(DESCRIPTION OF THE TASK): Using the records below, output the stretch that opens with the line containing "theorem sub8_toNat (a" and closes with the line containing "(add8 a b cin).2 = flagsOf", exactly and including both lines, with nothing more.

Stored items

- - - - - - -

-- ==== Sys2Proof/Laws/Flags.lean ====
section
/-! SUPPORT. The flag engine as numbers: what each flag of a result says, and the results of the 8-bit operations. -/

namespace Sys2Proof.Machine

/-! ## Zero, sign, parity -/

theorem setZSP_z (v : Byte) (f : Flags) : (setZSP v f).z = true ↔ v.toNat = 0 := by
  simp only [setZSP, decide_eq_true_eq, ← BitVec.toNat_inj]; rfl

theorem setZSP_s (v : Byte) (f : Flags) : (setZSP v f).s = true ↔ 128 ≤ v.toNat := by
  show v.getMsbD 0 = true ↔ _
  rw [← BitVec.msb, BitVec.msb_eq_decide]
  simp

/-- The parity flag counts the 1 bits of the number. -/
theorem setZSP_p (v : Byte) (f : Flags) :
    (setZSP v f).p = true ↔ ((List.range 8).countP fun k => v.toNat.testBit k) % 2 = 0 := by
  have hb : ∀ k, v.toNat.testBit k = v.getLsbD k := fun _ => rfl
  have hp : (setZSP v f).p = true ↔ popcount v % 2 = 0 := decide_eq_true_iff
  rw [hp]
  simp only [popcount, List.range, List.range.loop, List.countP_cons, List.countP_nil, hb]
  generalize v.getLsbD 0 = b0, v.getLsbD 1 = b1, v.getLsbD 2 = b2, v.getLsbD 3 = b3
  generalize v.getLsbD 4 = b4, v.getLsbD 5 = b5, v.getLsbD 6 = b6, v.getLsbD 7 = b7
  revert b0 b1 b2 b3 b4 b5 b6 b7
  decide

@[simp] theorem setZSP_cy (v : Byte) (f : Flags) : (setZSP v f).cy = f.cy := rfl
@[simp] theorem setZSP_ac (v : Byte) (f : Flags) : (setZSP v f).ac = f.ac := rfl
@[simp] theorem flagsOf_cy (v : Byte) (cy ac : Bool) : (flagsOf v cy ac).cy = cy := rfl
@[simp] theorem flagsOf_ac (v : Byte) (cy ac : Bool) : (flagsOf v cy ac).ac = ac := rfl

/-! ## Results and carries -/

theorem add8_toNat (a b : Byte) (cin : Bool) : (add8 a b cin).1.toNat = (a.toNat + b.toNat + cin.toNat) % 256 := by
  simp [add8]

theorem add8_cy (a b : Byte) (cin : Bool) : (add8 a b cin).2.cy = true ↔ 0xFF < a.toNat + b.toNat + cin.toNat := by
  simp [add8]

theorem add8_ac (a b : Byte) (cin : Bool) :
    (add8 a b cin).2.ac = true ↔ 0xF < a.toNat % 16 + b.toNat % 16 + cin.toNat := by
  simp [add8, lowNibble]

theorem sub8_toNat (a b : Byte) (bin : Bool) :
    ((sub8 a b bin).1.toNat : Int) = ((a.toNat : Int) - b.toNat - bin.toNat) % 256 := by
  simp only [sub8, BitVec.toNat_ofInt]
  omega

theorem sub8_cy (a b : Byte) (bin : Bool) : (sub8 a b bin).2.cy = true ↔ a.toNat < b.toNat + bin.toNat := by
  rw [show (sub8 a b bin).2.cy = true ↔ (a.toNat : Int) - b.toNat - bin.toNat < 0 from decide_eq_true_iff]
  omega

theorem sub8_ac (a b : Byte) (bin : Bool) :
    (sub8 a b bin).2.ac = true ↔ a.toNat % 16 < b.toNat % 16 + bin.toNat := by
  rw [show (sub8 a b bin).2.ac = true ↔ (lowNibble a : Int) - lowNibble b - bin.toNat < 0 from decide_eq_true_iff]
  simp only [lowNibble]
  omega

theorem add8_flags (a b : Byte) (cin : Bool) :
    (add8 a b cin).2 = flagsOf (add8 a b cin).1 (add8 a b cin).2.cy (add8 a b cin).2.ac := rfl

theorem sub8_flags (a b : Byte) (bin : Bool) :
    (sub8 a b bin).2 = flagsOf (sub8 a b bin).1 (sub8 a b bin).2.cy (sub8 a b bin).2.ac := rfl

theorem increment_toNat (v : Byte) (f : Flags) : (increment v f).1.toNat = (v.toNat + 1) % 256 := by
  simp [increment, BitVec.toNat_add]

theorem decrement_toNat (v : Byte) (f : Flags) : (decrement v f).1.toNat = (v.toNat + 255) % 256 := by
  simp [decrement, BitVec.toNat_sub]
  omega

/-! ## Shifts of one bit -/

theorem getLsbD_toNat_zero (a : Byte) : (a.getLsbD 0).toNat = a.toNat % 2 := by
  simp only [BitVec.getLsbD, Nat.testBit_zero]
  rcases Nat.mod_two_eq_zero_or_one a.toNat with h | h <;> simp [h]

theorem bitAt_toNat (b : Bool) {k : Nat} (h : k < 8) : (bitAt b k).toNat = b.toNat * 2 ^ k := by
  have : 2 ^ k < 2 ^ 8 := Nat.pow_lt_pow_right (by decide) h
  cases b <;> simp [bitAt]; omega

end Sys2Proof.Machine
end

- - - - - - -

(RESPONSE AREA):
theorem sub8_toNat (a b : Byte) (bin : Bool) :
    ((sub8 a b bin).1.toNat : Int) = ((a.toNat : Int) - b.toNat - bin.toNat) % 256 := by
  simp only [sub8, BitVec.toNat_ofInt]
  omega

theorem sub8_cy (a b : Byte) (bin : Bool) : (sub8 a b bin).2.cy = true ↔ a.toNat < b.toNat + bin.toNat := by
  rw [show (sub8 a b bin).2.cy = true ↔ (a.toNat : Int) - b.toNat - bin.toNat < 0 from decide_eq_true_iff]
  omega

theorem sub8_ac (a b : Byte) (bin : Bool) :
    (sub8 a b bin).2.ac = true ↔ a.toNat % 16 < b.toNat % 16 + bin.toNat := by
  rw [show (sub8 a b bin).2.ac = true ↔ (lowNibble a : Int) - lowNibble b - bin.toNat < 0 from decide_eq_true_iff]
  simp only [lowNibble]
  omega

theorem add8_flags (a b : Byte) (cin : Bool) :
    (add8 a b cin).2 = flagsOf (add8 a b cin).1 (add8 a b cin).2.cy (add8 a b cin).2.ac := rfl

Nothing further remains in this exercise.